Fritz vivía a la espera
de noticias de su mujer y de su padre.
–Aquí tienes la carta,
tío Fritz– pudo decirle un día el autor de este texto.
Había esperado que pasara
la repartidora del correo.
– El abuelo te ha
escrito–. Fue un evento extraordinario. Una señal de un paso más
hacia la normalización.
Todos se reunieron:
–¿Qué dice, qué
dice?– preguntaban.
El viejo había escrito
una larga carta. Con gran emoción los abuelos habían recibido la
noticia, de que su hijo había podido regresar sano y salvo y de que
Alfred también se encontrara bien.

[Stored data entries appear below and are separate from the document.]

/-! ### setPslot -/

@[simp] theorem Block.setPslot_boot (n : Nat) (x : PoolSlot) : (b.setPslot n x).boot = b.boot := rfl
@[simp] theorem Block.setPslot_setup (n : Nat) (x : PoolSlot) : (b.setPslot n x).setup = b.setup := rfl
@[simp] theorem Block.setPslot_islands (n : Nat) (x : PoolSlot) : (b.setPslot n x).islands = b.islands := rfl
@[simp] theorem Block.setPslot_chans (n : Nat) (x : PoolSlot) : (b.setPslot n x).chans = b.chans := rfl
@[simp] theorem Block.setPslot_sports (n : Nat) (x : PoolSlot) : (b.setPslot n x).sports = b.sports := rfl
@[simp] theorem Block.setPslot_links (n : Nat) (x : PoolSlot) : (b.setPslot n x).links = b.links := rfl
@[simp] theorem Block.setPslot_rin (n : Nat) (x : PoolSlot) : (b.setPslot n x).rin = b.rin := rfl
@[simp] theorem Block.setPslot_canv (n : Nat) (x : PoolSlot) : (b.setPslot n x).canv = b.canv := rfl
@[simp] theorem Block.setPslot_ctxs (n : Nat) (x : PoolSlot) : (b.setPslot n x).ctxs = b.ctxs := rfl
@[simp] theorem Block.setPslot_chains (n : Nat) (x : PoolSlot) : (b.setPslot n x).chains = b.chains := rfl
@[simp] theorem Block.setPslot_xl (n : Nat) (x : PoolSlot) : (b.setPslot n x).xl = b.xl := rfl
@[simp] theorem Block.setPslot_arb (n : Nat) (x : PoolSlot) : (b.setPslot n x).arb = b.arb := rfl
@[simp] theorem Block.setPslot_ring (n : Nat) (x : PoolSlot) : (b.setPslot n x).ring = b.ring := rfl
@[simp] theorem Block.setPslot_palq (n : Nat) (x : PoolSlot) : (b.setPslot n x).palq = b.palq := rfl
@[simp] theorem Block.setPslot_recIn (n : Nat) (x : PoolSlot) : (b.setPslot n x).recIn = b.recIn := rfl
@[simp] theorem Block.setPslot_drq (n : Nat) (x : PoolSlot) : (b.setPslot n x).drq = b.drq := rfl
@[simp] theorem Block.setPslot_pd (n : Nat) (x : PoolSlot) : (b.setPslot n x).pd = b.pd := rfl
@[simp] theorem Block.setPslot_flt (n : Nat) (x : PoolSlot) : (b.setPslot n x).flt = b.flt := rfl
@[simp] theorem Block.setPslot_sec (n : Nat) (x : PoolSlot) : (b.setPslot n x).sec = b.sec := rfl
@[simp] theorem Block.setPslot_regs (n : Nat) (x : PoolSlot) : (b.setPslot n x).regs = b.regs := rfl
@[simp] theorem Block.setPslot_power (n : Nat) (x : PoolSlot) : (b.setPslot n x).power = b.power := rfl
@[simp] theorem Block.setPslot_obsSel (n : Nat) (x : PoolSlot) : (b.setPslot n x).obsSel = b.obsSel := rfl
@[simp] theorem Block.setPslot_xing (n : Nat) (x : PoolSlot) : (b.setPslot n x).xing = b.xing := rfl
@[simp] theorem Block.setPslot_groups (n : Nat) (x : PoolSlot) : (b.setPslot n x).groups = b.groups := rfl
@[simp] theorem Block.setPslot_mem (n : Nat) (x : PoolSlot) : (b.setPslot n x).mem = b.mem := rfl
@[simp] theorem Block.setPslot_steerSpread (n : Nat) (x : PoolSlot) : (b.setPslot n x).steerSpread = b.steerSpread := rfl
@[simp] theorem Block.setPslot_steerOver (n : Nat) (x : PoolSlot) : (b.setPslot n x).steerOver = b.steerOver := rfl
@[simp] theorem Block.setPslot_badGran (n : Nat) (x : PoolSlot) : (b.setPslot n x).badGran = b.badGran := rfl
@[simp] theorem Block.setPslot_held (n : Nat) (x : PoolSlot) : (b.setPslot n x).held = b.held := rfl
@[simp] theorem Block.setPslot_heldFlits (n : Nat) (x : PoolSlot) : (b.setPslot n x).heldFlits = b.heldFlits := rfl
@[simp] theorem Block.setPslot_received (n : Nat) (x : PoolSlot) : (b.setPslot n x).received = b.received := rfl
@[simp] theorem Block.setPslot_streams (n : Nat) (x : PoolSlot) : (b.setPslot n x).streams = b.streams := rfl
@[simp] theorem Block.setPslot_free (n : Nat) (x : PoolSlot) : (b.setPslot n x).free = b.free := rfl
@[simp] theorem Block.setPslot_ev (n : Nat) (x : PoolSlot) : (b.setPslot n x).ev = b.ev := rfl
@[simp] theorem Block.setPslot_pslot (n : Nat) (x : PoolSlot) : (b.setPslot n x).pslot n = x := Tab.get_put_same _ _ _ _
theorem Block.setPslot_pslot_other (n : Nat) (x : PoolSlot) (i : Nat) (h : i ≠ n) : (b.setPslot n x).pslot i = b.pslot i :=
  Tab.get_put_other _ _ _ h

/-! ### setArb -/

@[simp] theorem Block.setArb_boot (n : Nat) (x : Arb) : (b.setArb n x).boot = b.boot := rfl
@[simp] theorem Block.setArb_setup (n : Nat) (x : Arb) : (b.setArb n x).setup = b.setup := rfl
@[simp] theorem Block.setArb_islands (n : Nat) (x : Arb) : (b.setArb n x).islands = b.islands := rfl
@[simp] theorem Block.setArb_chans (n : Nat) (x : Arb) : (b.setArb n x).chans = b.chans := rfl
@[simp] theorem Block.setArb_sports (n : Nat) (x : Arb) : (b.setArb n x).sports = b.sports := rfl
@[simp] theorem Block.setArb_links (n : Nat) (x : Arb) : (b.setArb n x).links = b.links := rfl
@[simp] theorem Block.setArb_rin (n : Nat) (x : Arb) : (b.setArb n x).rin = b.rin := rfl
@[simp] theorem Block.setArb_canv (n : Nat) (x : Arb) : (b.setArb n x).canv = b.canv := rfl
@[simp] theorem Block.setArb_ctxs (n : Nat) (x : Arb) : (b.setArb n x).ctxs = b.ctxs := rfl
@[simp] theorem Block.setArb_chains (n : Nat) (x : Arb) : (b.setArb n x).chains = b.chains := rfl
@[simp] theorem Block.setArb_pal (n : Nat) (x : Arb) : (b.setArb n x).pal = b.pal := rfl
@[simp] theorem Block.setArb_xl (n : Nat) (x : Arb) : (b.setArb n x).xl = b.xl := rfl
@[simp] theorem Block.setArb_ring (n : Nat) (x : Arb) : (b.setArb n x).ring = b.ring := rfl
@[simp] theorem Block.setArb_palq (n : Nat) (x : Arb) : (b.setArb n x).palq = b.palq := rfl
@[simp] theorem Block.setArb_recIn (n : Nat) (x : Arb) : (b.setArb n x).recIn = b.recIn := rfl
@[simp] theorem Block.setArb_drq (n : Nat) (x : Arb) : (b.setArb n x).drq = b.drq := rfl
@[simp] theorem Block.setArb_pd (n : Nat) (x : Arb) : (b.setArb n x).pd = b.pd := rfl
@[simp] theorem Block.setArb_flt (n : Nat) (x : Arb) : (b.setArb n x).flt = b.flt := rfl
@[simp] theorem Block.setArb_sec (n : Nat) (x : Arb) : (b.setArb n x).sec = b.sec := rfl
@[simp] theorem Block.setArb_regs (n : Nat) (x : Arb) : (b.setArb n x).regs = b.regs := rfl
@[simp] theorem Block.setArb_power (n : Nat) (x : Arb) : (b.setArb n x).power = b.power := rfl
@[simp] theorem Block.setArb_obsSel (n : Nat) (x : Arb) : (b.setArb n x).obsSel = b.obsSel := rfl
@[simp] theorem Block.setArb_xing (n : Nat) (x : Arb) : (b.setArb n x).xing = b.xing := rfl
@[simp] theorem Block.setArb_groups (n : Nat) (x : Arb) : (b.setArb n x).groups = b.groups := rfl
@[simp] theorem Block.setArb_mem (n : Nat) (x : Arb) : (b.setArb n x).mem = b.mem := rfl
@[simp] theorem Block.setArb_steerSpread (n : Nat) (x : Arb) : (b.setArb n x).steerSpread = b.steerSpread := rfl
@[simp] theorem Block.setArb_steerOver (n : Nat) (x : Arb) : (b.setArb n x).steerOver = b.steerOver := rfl
@[simp] theorem Block.setArb_badGran (n : Nat) (x : Arb) : (b.setArb n x).badGran = b.badGran := rfl
@[simp] theorem Block.setArb_held (n : Nat) (x : Arb) : (b.setArb n x).held = b.held := rfl
@[simp] theorem Block.setArb_heldFlits (n : Nat) (x : Arb) : (b.setArb n x).heldFlits = b.heldFlits := rfl
@[simp] theorem Block.setArb_received (n : Nat) (x : Arb) : (b.setArb n x).received = b.received := rfl
@[simp] theorem Block.setArb_streams (n : Nat) (x : Arb) : (b.setArb n x).streams = b.streams := rfl
@[simp] theorem Block.setArb_free (n : Nat) (x : Arb) : (b.setArb n x).free = b.free := rfl
@[simp] theorem Block.setArb_ev (n : Nat) (x : Arb) : (b.setArb n x).ev = b.ev := rfl
@[simp] theorem Block.setArb_arbAt (n : Nat) (x : Arb) : (b.setArb n x).arbAt n = x := Tab.get_put_same _ _ _ _
theorem Block.setArb_arbAt_other (n : Nat) (x : Arb) (i : Nat) (h : i ≠ n) : (b.setArb n x).arbAt i = b.arbAt i :=
  Tab.get_put_other _ _ _ h

/-! ### setLine -/

@[simp] theorem Block.setLine_boot (n : Nat) (x : Drq) : (b.setLine n x).boot = b.boot := rfl
@[simp] theorem Block.setLine_setup (n : Nat) (x : Drq) : (b.setLine n x).setup = b.setup := rfl
@[simp] theorem Block.setLine_islands (n : Nat) (x : Drq) : (b.setLine n x).islands = b.islands := rfl
@[simp] theorem Block.setLine_chans (n : Nat) (x : Drq) : (b.setLine n x).chans = b.chans := rfl
@[simp] theorem Block.setLine_sports (n : Nat) (x : Drq) : (b.setLine n x).sports = b.sports := rfl
@[simp] theorem Block.setLine_links (n : Nat) (x : Drq) : (b.setLine n x).links = b.links := rfl
@[simp] theorem Block.setLine_rin (n : Nat) (x : Drq) : (b.setLine n x).rin = b.rin := rfl
@[simp] theorem Block.setLine_canv (n : Nat) (x : Drq) : (b.setLine n x).canv = b.canv := rfl
@[simp] theorem Block.setLine_ctxs (n : Nat) (x : Drq) : (b.setLine n x).ctxs = b.ctxs := rfl
@[simp] theorem Block.setLine_chains (n : Nat) (x : Drq) : (b.setLine n x).chains = b.chains := rfl
@[simp] theorem Block.setLine_pal (n : Nat) (x : Drq) : (b.setLine n x).pal = b.pal := rfl
@[simp] theorem Block.setLine_xl (n : Nat) (x : Drq) : (b.setLine n x).xl = b.xl := rfl
@[simp] theorem Block.setLine_arb (n : Nat) (x : Drq) : (b.setLine n x).arb = b.arb := rfl
@[simp] theorem Block.setLine_ring (n : Nat) (x : Drq) : (b.setLine n x).ring = b.ring := rfl
@[simp] theorem Block.setLine_palq (n : Nat) (x : Drq) : (b.setLine n x).palq = b.palq := rfl
@[simp] theorem Block.setLine_recIn (n : Nat) (x : Drq) : (b.setLine n x).recIn = b.recIn := rfl
@[simp] theorem Block.setLine_pd (n : Nat) (x : Drq) : (b.setLine n x).pd = b.pd := rfl
@[simp] theorem Block.setLine_flt (n : Nat) (x : Drq) : (b.setLine n x).flt = b.flt := rfl
@[simp] theorem Block.setLine_sec (n : Nat) (x : Drq) : (b.setLine n x).sec = b.sec := rfl
@[simp] theorem Block.setLine_regs (n : Nat) (x : Drq) : (b.setLine n x).regs = b.regs := rfl
@[simp] theorem Block.setLine_power (n : Nat) (x : Drq) : (b.setLine n x).power = b.power := rfl
@[simp] theorem Block.setLine_obsSel (n : Nat) (x : Drq) : (b.setLine n x).obsSel = b.obsSel := rfl
@[simp] theorem Block.setLine_xing (n : Nat) (x : Drq) : (b.setLine n x).xing = b.xing := rfl
@[simp] theorem Block.setLine_groups (n : Nat) (x : Drq) : (b.setLine n x).groups = b.groups := rfl
@[simp] theorem Block.setLine_mem (n : Nat) (x : Drq) : (b.setLine n x).mem = b.mem := rfl
@[simp] theorem Block.setLine_steerSpread (n : Nat) (x : Drq) : (b.setLine n x).steerSpread = b.steerSpread := rfl
@[simp] theorem Block.setLine_steerOver (n : Nat) (x : Drq) : (b.setLine n x).steerOver = b.steerOver := rfl
@[simp] theorem Block.setLine_badGran (n : Nat) (x : Drq) : (b.setLine n x).badGran = b.badGran := rfl
@[simp] theorem Block.setLine_held (n : Nat) (x : Drq) : (b.setLine n x).held = b.held := rfl
@[simp] theorem Block.setLine_heldFlits (n : Nat) (x : Drq) : (b.setLine n x).heldFlits = b.heldFlits := rfl
@[simp] theorem Block.setLine_received (n : Nat) (x : Drq) : (b.setLine n x).received = b.received := rfl
@[simp] theorem Block.setLine_streams (n : Nat) (x : Drq) : (b.setLine n x).streams = b.streams := rfl
@[simp] theorem Block.setLine_free (n : Nat) (x : Drq) : (b.setLine n x).free = b.free := rfl
@[simp] theorem Block.setLine_ev (n : Nat) (x : Drq) : (b.setLine n x).ev = b.ev := rfl
@[simp] theorem Block.setLine_line (n : Nat) (x : Drq) : (b.setLine n x).line n = x := Tab.get_put_same _ _ _ _
theorem Block.setLine_line_other (n : Nat) (x : Drq) (i : Nat) (h : i ≠ n) : (b.setLine n x).line i = b.line i :=
  Tab.get_put_other _ _ _ h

La madre había estado esperando
noticias todos los días, y cuando finalmente llegó la carta con la
dirección donde vivía Alfred, temieron que fuera una mala noticia.

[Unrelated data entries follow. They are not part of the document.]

section
variable {b : Block} {i : Nat}

section
variable (held : b.islands.out.get false i = false)
include held

theorem islandReset_releases (listed : i < 38) : islandReset i true b =
    if 5 ≤ i && i < 29 && releaseDrives b then offerChan (lineMoved b i true) (i - 5)
    else if 29 ≤ i && i < 37 && releaseDrives b then offerLink (lineMoved b i true) (i - 29)
    else if i < 4 && releaseDrives b && b.boot.stage == 8 && quadUp (lineMoved b i true) i then
      [2 * i, 2 * i + 1].foldl (fun b p => b.setSport p { b.sport p with ready := true }) (lineMoved b i true)
    else lineMoved b i true :=
  if_neg (by simp [held, listed])

theorem releases_quad (quad : i < 4) (ready : b.boot.stage = 8) (drives : releaseDrives b = true)
    (runs : quadUp (lineMoved b i true) i = true) : islandReset i true b =
    [2 * i, 2 * i + 1].foldl (fun b p => b.setSport p { b.sport p with ready := true }) (lineMoved b i true) := by
  rw [islandReset_releases held (by omega), if_neg (by simp; omega), if_neg (by simp; omega), if_pos (by simp [quad, drives, ready, runs])]

theorem releases_chan (first : 5 ≤ i) (last : i < 29) (drives : releaseDrives b = true) :
    islandReset i true b = offerChan (lineMoved b i true) (i - 5) := by
  rw [islandReset_releases held (by omega), if_pos (by simp [first, last, drives])]

theorem releases_link (first : 29 ≤ i) (last : i < 37) (drives : releaseDrives b = true) :
    islandReset i true b = offerLink (lineMoved b i true) (i - 29) := by
  rw [islandReset_releases held (by omega), if_neg (by simp; omega), if_pos (by simp [first, last, drives])]

/-- A release that drives no output, as nothing serves yet, or as the island has no output of its own. -/
theorem releases_quiet (listed : i < 38)
    (quiet : releaseDrives b = false ∨ i = 4 ∨ i = 37 ∨ i < 4 ∧ quadUp (lineMoved b i true) i = false) :
    islandReset i true b = lineMoved b i true := by
  rw [islandReset_releases held listed]
  rcases quiet with still | rfl | rfl | ⟨quad, gated⟩
  · simp [still]
  · simp
  · simp
  · rw [if_neg (by simp; omega), if_neg (by simp; omega), if_neg (by simp [gated])]

end

theorem offerChan_offers {n : Nat} (open_ : b.isFenced .channel n = false) (populated : hasBit b.setup.populated n = true)
    (out : b.islands.out.get false (5 + n) = true) : offerChan b n = b.setChan n { (b.chan n).refill b.setup.pct with
      service := .offered, capO := BitVec.ofNat 64 (capWord b n), capOVld := true } := by
  rw [offerChan, if_neg (by simp [open_]), if_neg (by simp [populated]), if_pos out]
  rfl

theorem offerLink_trains {p : Nat} (out : b.islands.out.get false (29 + p) = true)
    (safe : b.islands.safe.getLsbD (29 + p) = false) : offerLink b p = startTraining b p :=
  if_pos (by simp [out, safe])

/-! ### A reset (R33, R34, R64) -/

section
variable (runs : b.islands.out.get false i = true)
include runs

theorem islandReset_resets (listed : i < 38) : islandReset i false b =
    if i < 4 then resetQuad (lineMoved b i false) i
    else if i = 4 then resetGesso (lineMoved b i false)
    else if i < 29 then resetChan (lineMoved b i false) (i - 5)
    else if i < 37 then resetLink (lineMoved b i false) (i - 29)
    else resetCt (lineMoved b i false) :=
  if_neg (by simp [runs, listed])

end

/-- What Gesso's reset leaves of a context: its cores hold none of its streams. -/
def Ctx.streamless (x : Ctx) : Ctx := { x with execs := x.execs.map fun e => { e with streams := [] } }

theorem resetGesso_streams (b : Block) (c : Nat) : ∀ e ∈ ((resetGesso b).ctx c).execs, e.streams = [] := by
  have each : ∀ (_ : Nat) (x : Ctx), ∀ e ∈ x.streamless.execs, e.streams = [] := by
    intro _ x e he
    obtain ⟨e', -, rfl⟩ := List.mem_map.1 he
    rfl
  exact Tab.get_mapVals_of (P := fun x : Ctx => ∀ e ∈ x.execs, e.streams = []) (d := {})
    (fun _ listed => absurd listed List.not_mem_nil) each b.ctxs c

/-- A channel's state while its island is in reset (R34): a fenced one stays so (R419). -/
def Chan.resetState (c : Chan) : Chan := { service := if c.service = .fenced then .fenced else .reset, therm := c.therm }

theorem resetChan_eq (b : Block) (n : Nat) : resetChan b n =
    let b2 := b.setChan n (b.chan n).resetState
    settleWrites ((chanAccs (b.chan n)).foldl (fun b a => failAcc b a .busRetryExhausted)
      (dropPoints { b2 with islands := { b2.islands with alive := b2.islands.alive.erase n } } [arbChan n false, arbChan n true])) := by
  unfold resetChan Chan.resetState
  simp only [beq_iff_eq]

theorem resetLink_link (b : Block) (p : Nat) : ∃ epoch reqs everReady, (resetLink b p).link p =
    { epoch := epoch, reqs := reqs, everReady := everReady
      phase := if (b.link p).phase = .fenced then .fenced else .reset } := by
  unfold resetLink
  generalize (if (b.link p).everReady || (b.link p).trnReq then linkDown b p else b) = down
  refine ⟨(down.link p).epoch, (down.link p).reqs, (down.link p).everReady, ?_⟩
  refine (Block.setLink_link down p _).trans ?_
  simp only [beq_iff_eq]

theorem cutJob_mem (b : Block) : (cutJob b).mem = b.mem := by
  unfold cutJob
  split
  · rfl
  · rw [foldl_toAo_fuse]

theorem cutJob_islands (b : Block) : (cutJob b).islands = b.islands := by
  unfold cutJob
  split
  · rfl
  · rw [foldl_toAo_fuse]

theorem resetCt_out (b : Block) : (resetCt b).islands.out = b.islands.out :=
  (congrArg Islands.out (cutJob_islands b) :)

end

/-! ### READY_LOCAL (R88) -/

theorem mayBeReady_settled {b : Block} (stage : b.boot.stage = 7) (noStart : b.boot.startPending = false)
    (clocked : b.power.state ≠ 3) (noReset : b.boot.resetChip = false)
    (settled : ∀ n < 24, (b.chan n).service = .inService ∨ (b.chan n).service = .fenced) : mayBeReady b = true := by
  simp only [mayBeReady, stage, noStart, noReset, List.all_eq_true, Bool.and_eq_true, bne_iff_ne, Bool.or_eq_true, beq_iff_eq]
  exact ⟨⟨⟨⟨trivial, rfl⟩, clocked⟩, rfl⟩, fun n hn => settled n (List.mem_range.1 hn)⟩

theorem foldl_rewriteSteering_changes (l : List Nat) (b : Block) :
    ∃ table, l.foldl rewriteSteering b = { b with steerOver := table } := by
  induction l generalizing b with
  | nil => exact ⟨b.steerOver, rfl⟩
  | cons c l ih =>
    obtain ⟨table, rewritten⟩ := rewriteSteering_changes b c
    obtain ⟨table', rest⟩ := ih (rewriteSteering b c)
    exact ⟨table', by rw [List.foldl_cons, rest, rewritten]⟩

Pero ahora iría todo bien. Lo principal sería que regresara lo más
pronto posible.
Fritz había preguntado,
si había algún riesgo para él. Le había contado que se había
fugado del transporte de prisioneros a Rusia.
El padre le contestó que
ahora él era el alcalde del pueblo. Decía que había ido a Halle
para presentar personalmente este caso al comandante soviético de la
región y este le garantizaba, que Fritz podía estar seguro y que no
tenía nada que temer. Al contrario, personas como Fritz eran muy
necesarias ahora para reconstruir el país, y poner los fundamentos
de una sociedad socialista. El pueblo de Mühlbeck no había recibido
daño en la guerra. Pero Bitterfeld y Halle parecían un campo de
ruinas.
“La lucha contra el
Fascismo no ha terminado“ escribía el padre. Era la primera vez
que Fritz se encontraba con este término. Siempre se había hablado
del régimen Nazi y del Nazismo.
Ahora el padre escribía
que las “fuerzas antifascistas“ de la sociedad eran llamadas a
colaborar para que Alemania en el futuro fuera distinta.
A pesar de la edad que
tenía, se sentía joven y dispuesto a la lucha. En la pared del
ayuntamiento de Mühlbeck se podía leer ahora:
“¡Nieder mit dem
Hitler-Faschismus, für eine echte Demokratie in ganz Deutschland!“
(El Nazismo ahora se
llamaba Hitler-Faschismus, la Democracia se llamaba verdadera o
auténtica y Alemania se llamaba toda Alemania.)
Desde el punto de vista
de los Aliados Occidentales, la Democracia Parlamentaria significaba
un valor irrenunciable, un principio, un método y un fin. Era el
Alfa y el Omega de toda política. Fascismo era un término que
caracterizaba el estado autoritario y antidemocrático italiano.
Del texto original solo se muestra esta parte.